We used this model as a baseline to fit our new time series data related to the coronavirus and predicted the time it would take to for the ratio of Chinese travelers to the USA to return to pre-outbreak levels. From our model, we observed that the number of travelers will return to pre-outbreak levels from July 2020 onwards. Below are visualizations that helped lead us to this conclusion.
We created this prediction model with the intention that Fidelity investors feel more secure or certain of the timeline of flux during the coronavirus. Further, our model can be used to aid in increasing the security of investments in certain sectors. With more time, we would like to explore how a change in tourism affects different market sectors in the U.S. We would also have liked to generalize this model to be inclusive of economies affected not only by epidemics in China, but worldwide. We would need sufficient data to control for factors such as inflation, major world events (such as 9/11 or the Olympics), and historically or environmentally devastated regions.
Challenges we ran into
Despite carefully selecting our data to create our model, we did include some assumptions. To start, we assumed that no future travel bans from China given current political climate, which could greatly affect future tourism from China along with the coronavirus.
Also, we assumed that the coronavirus does not turn into a pandemic (controlled by about the same time SARS was). Further, we suspected that United States’ tourism was still rebounding from the 9/11 attacks before the SARS outbreak where tourism in general decreased by 50%.
Lastly, we assumed that uncertainties from other countries and the global political climate will not have an effect on tourism from China to the United States .

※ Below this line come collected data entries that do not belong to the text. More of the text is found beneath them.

-- ==== Sys2Proof/Tests/Slice0.lean ====
section
/-! SUPPORT. Tests. First the smoke test of WellFormed: for each check an ill-formed command that it refuses. Then
single steps, whose expected values come from the manual's worked examples and tables (the comment of each names
its source). Then the witnesses: for every statement of Certificates/Slice0/Obligations.lean that has hypotheses,
one theorem that shows states and operands that meet them, clause by clause, at the ends of the ranges. -/

set_option Elab.async false

open Sys2Proof Sys2Proof.Machine

namespace Sys2Proof.Tests

/-! ## WellFormed -/

theorem test_wf_frame_linkTag : (Instr.frameArrival .media (.ends ⟨256, 1, 0, []⟩)).wf = false := by decide
theorem test_wf_frame_code : (Instr.frameArrival .media (.ends ⟨0, 256, 0, []⟩)).wf = false := by decide
theorem test_wf_frame_length : (Instr.frameArrival .media (.ends ⟨0, 1, 65536, []⟩)).wf = false := by decide
theorem test_wf_frame_body : (Instr.frameArrival .media (.ends ⟨0, 1, 0, [0]⟩)).wf = false := by decide
theorem test_wf_packet_tag : (Instr.transportPacket 0 ⟨8191, .clear, []⟩).wf = false := by decide
theorem test_wf_tuner_sequence : (Instr.tunerLock 0 256).wf = false ∧
    (Instr.tunerNoSignal 0 256).wf = false ∧ (Instr.tunerUnlock 0 256).wf = false := by decide
theorem test_wf_tier : (Instr.tierExpiry 256).wf = false := by decide
theorem test_wf_purchase_record : (Instr.purchaseEndExpiry 0 1).wf = false ∧
    (Instr.purchaseEndExpiry 65536 1).wf = false ∧
    (Instr.purchaseEndExpiry 1 65536).wf = false := by decide
theorem test_wf_card_tag : (Instr.cardDone 256 .other).wf = false ∧
    (Instr.cardBusyReply 256).wf = false ∧ (Instr.cardReject 256 1).wf = false ∧
    (Instr.cardReplyUnknownKind 256).wf = false := by decide
theorem test_wf_card_reason : (Instr.cardReject 0 0).wf = false ∧
    (Instr.cardReject 0 256).wf = false := by decide
theorem test_wf_outstanding_tag : (Instr.resendExpiry 4).wf = false ∧
    (Instr.transactionTimeout 4).wf = false := by decide
theorem test_wf_job_id : (Instr.jobStart 0).wf = false ∧ (Instr.startDueJobStart 256).wf = false ∧
    (Instr.graceExpiry 0).wf = false ∧ (Instr.jobEndExpiry 256).wf = false := by decide

/-! ## Decode: no row of the table gives bits -/

theorem test_no_word_spells_a_command : decodeTableWord 8 1 = none := by decide

/-! ## Small states -/

/-- The state after a command. -/
def after (c : Instr) (s : State) : State :=
  match exec c s with
  | .next t => t
  | _ => s

/-- A state in which a request stands alone in the queue of an agent that is the lead. -/
def asked (q : Req) (a : Agent) (body : List Byte) (s : State) : State :=
  (s.setLink a { s.link a with
    up := true, queue := [⟨5, q.code, body⟩], waiting := false, ready := true, disabled := false }).setLead
      (some a)

theorem taken_asked {q : Req} {a : Agent} {body : List Byte} {s : State}
    (h : headRefusal q a body (asked q a body s) = none) :
    Taken (asked q a body s) a q 5 body [] := by
  refine ⟨⟨?_, ?_⟩, h⟩ <;> cases a <;> rfl

/-- The state after a request has been taken. -/
def took (q : Req) (a : Agent) (body : List Byte) (s : State) : State :=
  after (q.command a) (asked q a body s)

/-- The status and body of the last answer sent, as numbers. -/
def answer (s : State) : Option (Status × List Nat) :=
  (s.sent.getLast?).bind fun
    | .reply _ _ st b => some (st, b.map (·.toNat))
    | _ => none

def mkCarrier (i : Nat) : Carrier := ⟨i, 100000 + i, 0, 0⟩

def mkService (i ch c : Nat) (a : AccessClass) (k : Option Nat) : Service :=
  ⟨i, ch, c, 1, [⟨.video, i, none⟩], a, k, 0, false⟩

def free501 : Service := mkService 501 101 12 .free none
def free502 : Service := mkService 502 102 14 .free none
def free505 : Service := mkService 505 105 12 .free none
def free503 : Service := mkService 503 103 20 .free none
def free504 : Service := mkService 504 104 31 .free none
def paid506 : Service := mkService 506 106 12 (.tier 9) (some 777)
def sold810 : Service := mkService 810 130 40 .event (some 778)

def someLineup : Lineup :=
  ⟨42, [12, 14, 20, 31, 40].map mkCarrier,
    [free501, free502, free503, free504, free505, paid506, sold810]⟩

/-- An event for sale of service 810, price 400, as in example 6.10. -/
def event72 : GuideEvent := ⟨810, 72, 8000000, 1800, none, 400, 0⟩

def locked (c : Nat) (h : List PathNo) : CarrierInput := ⟨.locked, some c, h, 9, 0, none, none⟩

def onInput (v : Service) (i : InputNo) (j : Option Nat) : Path :=
  { resetPath with
    state := .presenting, snapshot := some v, lastService := some v.id, heldInput := some i, job := j }

def runningJob (i : Nat) (p : PathNo) (sid : Nat) : Job :=
  ⟨i, sid, .time, 7999000, 8002000, 0, 0, false, .active, some 7999000, 0, some p, false, none,
    some 100000000, none⟩

/-- A part in use and at rest: network time set (7,999,780 s), a lineup, a clean image, a READY card and no path
in use. -/
def quiet : State :=
  let s := State.reset
  let s := ((s.setCount 600000).setLineup someLineup).setGuide ⟨[event72], 660000⟩
  let s := s.setTime { s.time with
    state := .set, baseL := 580000, baseT := 7999760000, holdover := some 2400000 }
  let s := (s.setStore { s.store with dirty := [], dirtySince := none, commitDelay := none }).setLeadNotices []
  (s.setCard { s.card with state := .ready }).setAccess { s.access with balance := 1000 }

/-- The same with both view paths and three record paths on four LOCKED inputs. -/
def busy : State :=
  let s := quiet.setInputs #v[locked 12 [0, 2], locked 14 [1], locked 20 [3], locked 31 [4]]
  let s := s.setPaths
    #v[onInput free501 0 none, onInput free502 1 none, onInput free505 0 (some 1),
      onInput free503 2 (some 2), onInput free504 3 (some 3), resetPath]
  let s := s.setTime { s.time with inBandInput := some 0 }
  let s := s.setParental { s.parental with run := some 600000, minuteExpiry := some 660000 }
  s.setJobs ⟨[runningJob 1 2 505, runningJob 2 3 503, runningJob 3 4 504], 20⟩

/-! ## Network time -/

/-- The state of the first worked case of 1.8: anchor (1,000,000, 5,000,000,000) and its mark as prev mark. -/
def learning : State :=
  let s := State.reset.setCount 1120000
  s.setTime { s.time with
    state := .set, baseL := 1000000, baseT := 5000000000, holdover := some 2800000,
    prevMark := some ⟨.outOfBand, none, 5000000000, 1000000⟩ }

/-- 1.8, rate learning and a forward slew. -/
theorem test_timeMark_slews : let t := took .timeMark .network (u64 5000120036) learning
    t.time.rate = 65540 ∧ t.time.slew = 36 ∧ t.time.slewEnd = some 1123602 ∧
    t.time.baseL = 1120000 ∧ t.time.baseT = 5000120000 ∧ t.time.holdover = some 2920000 := by
  decide +kernel

/-- 1.8, the end of that slew at count 1,123,602. -/
theorem test_endOfSlew :
    let t := after .endOfSlewExpiry ((took .timeMark .network (u64 5000120036) learning).setCount 1123602)
    t.time.slew = 0 ∧ t.time.baseT = 5000123638 ∧ t.time.rate = 65540 := by decide +kernel

/-- 1.8, a step of 5,000. -/
theorem test_timeMark_steps :
    let s := (State.reset.setCount 3010000).setTime { State.reset.time with
      state := .set, baseL := 3000000, baseT := 5002000000, rate := 65540 }
    let t := took .timeMark .network (u64 5002015000) s
    t.time.baseT = 5002015000 ∧ t.time.baseL = 3010000 ∧ t.time.slew = 0 ∧
    answer t = some (.ok, [2, 0, 0, 0, 0, 0, 0, 19, 136, 0, 0, 1, 0, 4]) := by decide +kernel

/-- 1.8, local day and minute of zone −720 at 1,000,000 ms: day −1, minute 736. -/
theorem test_local_day : let s := State.reset.setTime { State.reset.time with
      state := .set, baseT := 1000000, zone := -720 }
    s.localDay = -1 ∧ s.minuteOfDay = 736 := by decide +kernel

/-- 1.8, from power reset to holdover: the holdover expiry at 2,140,000. -/
theorem test_holdover :
    let s := (State.reset.setCount 2140000).setTime { State.reset.time with
      state := .set, baseL := 340000, baseT := 6000300000, holdover := some 2140000 }
    (after .holdoverExpiry s).time.state = .holdover ∧
    (after .holdoverExpiry s).leadNotices = [.fault, .time] := by decide +kernel

/-- R18: TIME SET outside UNSET is refused TIME_HELD. -/
theorem test_timeSet_held : answer (took .timeSet .media (u64 5) learning) = some (.timeHeld, []) := by
  decide +kernel

/-- R19: a zone of 900 is limited to 840. -/
theorem test_zoneSet_limits : let t := took .zoneSet .media (u16 900) learning
    t.time.zone = 840 ∧ answer t = some (.okClamped, []) := by decide +kernel

/-- R17: selecting the other source clears prev mark. -/
theorem test_timeSource : let t := took .timeSource .media (u8 2) learning
    t.time.source = .inBand ∧ t.time.prevMark = none := by decide +kernel

/-- R20: TIME READ begins with state SET (2) and the local count. -/
theorem test_timeRead : ((answer (took .timeRead .panel [] learning)).map fun x => x.2.take 9) =
    some [2, 0, 0, 0, 0, 0, 17, 23, 0] := by decide +kernel

/-- R7: in UNSET a time section from the in-band input anchors the clock when IN_BAND is selected. -/
theorem test_timeSection :
    let s := busy.setTime { State.reset.time with source := .inBand, inBandInput := some 0 }
    let t := after (.transportPacket 0 ⟨8001, .clear, u64 5000⟩) s
    t.time.state = .set ∧ t.time.baseT = 5000 := by decide +kernel

/-! ## The lineup -/

/-- The part of 2.5 before the commit: version 42, four carriers, paths 0..3. -/
def flying : State :=
  let tune (v : Service) (i : InputNo) (st : PathState) (u : Option Unlock) : Path :=
    { onInput v i none with state := st, unlock := u }
  let s701 := mkService 501 101 12 (.tier 5) (some 700)
  let s702 := mkService 502 102 14 (.tier 5) (some 701)
  let s610 := mkService 610 210 12 .free none
  let s700 := mkService 700 300 20 (.tier 9) (some 702)
  let s := quiet.setLineup ⟨42, [12, 14, 20].map mkCarrier, [s701, s702, s610, s700]⟩
  let s := s.setAccess { s.access with tiers := [⟨5, none, none⟩, ⟨9, none, none⟩] }
  let s := s.setInputs #v[locked 12 [0, 2], { locked 14 [1] with state := .tuning, tuneTimeout := some 601000 },
    resetInput, locked 20 [3]]
  let s := s.setPaths #v[{ tune s701 0 .presenting (some ⟨501, some 310⟩) with slotA := ⟨some ⟨1, 7⟩, none⟩ },
    tune s702 1 .tuning none, tune s610 0 .presenting none,
    { tune s700 3 .presenting none with job := some 8, slotA := ⟨some ⟨1, 7⟩, none⟩ },
    resetPath, resetPath]
  let s := s.setTime { s.time with inBandInput := some 0 }
  let s := s.setParental { s.parental with run := some 600000, minuteExpiry := some 660000 }
  (s.setJobs ⟨[{ runningJob 8 3 700 with path := some 3 }], 8⟩).setStaging
    (some ⟨43, [12, 14, 15].map mkCarrier,
      [{ s701 with carrier := 15 }, { s702 with components := s702.components ++ [⟨.subtitle, 900, none⟩] },
       { s610 with channel := 211 }]⟩)

/-- 2.5, the commit: paths 0 and 3, input 2 and job 8 after it. -/
theorem test_lineupEnd_commits : let t := took .lineupEnd .network [] flying
    t.lineup.version = 43 ∧ (t.path 0).state = .tuning ∧ (t.path 0).heldInput = some 2 ∧
    (t.path 0).unlock = none ∧ (t.path 3).state = .idle .serviceRemoved ∧
    (t.input 2).carrier = some 15 ∧ (t.input 0).holders = [2] ∧ (t.input 3).state = .free ∧
    (t.path 2).state = .presenting ∧ (t.job 8).map (·.state) = some (.failed .serviceRemoved) := by
  decide +kernel

/-- 2.5, input 1 locks after the commit: path 1 is re-routed on its input and is ACQUIRING. -/
theorem test_tunerLock_compares :
    let t := after (.tunerLock 1 9) (took .lineupEnd .network [] flying)
    (t.path 1).state = .acquiring ∧ ((t.path 1).snapshot.map fun v => v.components.length) = some 2 ∧
    (t.path 1).heldInput = some 1 := by decide +kernel

/-- R29: the lowest channel number that stands twice is reported. -/
theorem test_lineupEnd_duplicate :
    let s := quiet.setStaging (some ⟨7, [mkCarrier 12], [free501, { free505 with channel := 101 }]⟩)
    answer (took .lineupEnd .network [] s) = some (.badLineup, [3, 0, 101]) := by decide +kernel

/-- R26: LINEUP BEGIN opens an empty staging lineup. -/
theorem test_lineupBegin : (took .lineupBegin .network (u16 43) quiet).staging = some ⟨43, [], []⟩ := by
  decide +kernel

/-- R28, R24: a service with the component tag 8001 is refused with position 1 and field 5, the components. -/
theorem test_lineupAdd_refuses :
    let s := quiet.setStaging (some ⟨43, [], []⟩)
    let v : Service := { free501 with components := [⟨.video, 8001, none⟩] }
    answer (took .lineupAdd .network (u8 2 ++ u8 1 ++ v.bytes) s) = some (.badField, [1, 5]) := by
  decide +kernel

/-- R37: LINEUP READ of one service, channel 105 on, begins with that record. -/
theorem test_lineupRead :
    ((answer (took .lineupRead .media (u8 1 ++ u16 105 ++ u8 1) quiet)).map fun x => x.2.take 5) =
      some [1, 1, 249, 0, 105] := by decide +kernel

/-! ## The guide -/

def ev (i st d : Nat) : List Byte := u16 i ++ u32 st ++ u32 d ++ u8 0 ++ u8 0 ++ u16 0 ++ u32 0

/-- 3.7 in small: of three events one is of no duration, one replaces another of its id, one ended. -/
theorem test_guideLoad :
    let s := (quiet.setTime { quiet.time with baseL := 600000, baseT := 5000000000 }).setGuide
      ⟨[⟨501, 311, 5002400, 1800, none, 0, 0⟩], 660000⟩
    let t := took .guideLoad .network
      (u16 501 ++ u8 3 ++ ev 311 5002400 2700 ++ ev 313 5005100 0 ++ ev 300 4990000 3600) s
    answer t = some (.ok, [1, 2, 1, 1, 0, 0, 0, 1, 0, 0, 1]) ∧
    t.guide.pool = [⟨501, 311, 5002400, 2700, none, 0, 0⟩] := by decide +kernel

Accomplishments that we're proud of
Before Saturday morning, only 2 out of 4 had met before. Out of our four team members, two are sophomores at Brown, one is a junior at Brown, and our final member is a master’s student at UCSD. Moreover, all of us are studying different fields: data science, machine learning, applied math, graphics, cyber security, and political science. As such, we all applied a plethora of skills to come up with our research question and create the visualizations and model.
What we learned
We learned how to use ARIMA models, wrote in R, and learned how to choose the best visualizations.
What's next for Predicting Stability after COVID-19
After this, we hope to find more datasets to gain insight into specific market share sectors that Chinese tourists contribute to. The change in these sectors of the economy may be helpful to investors in making their decisions in the future.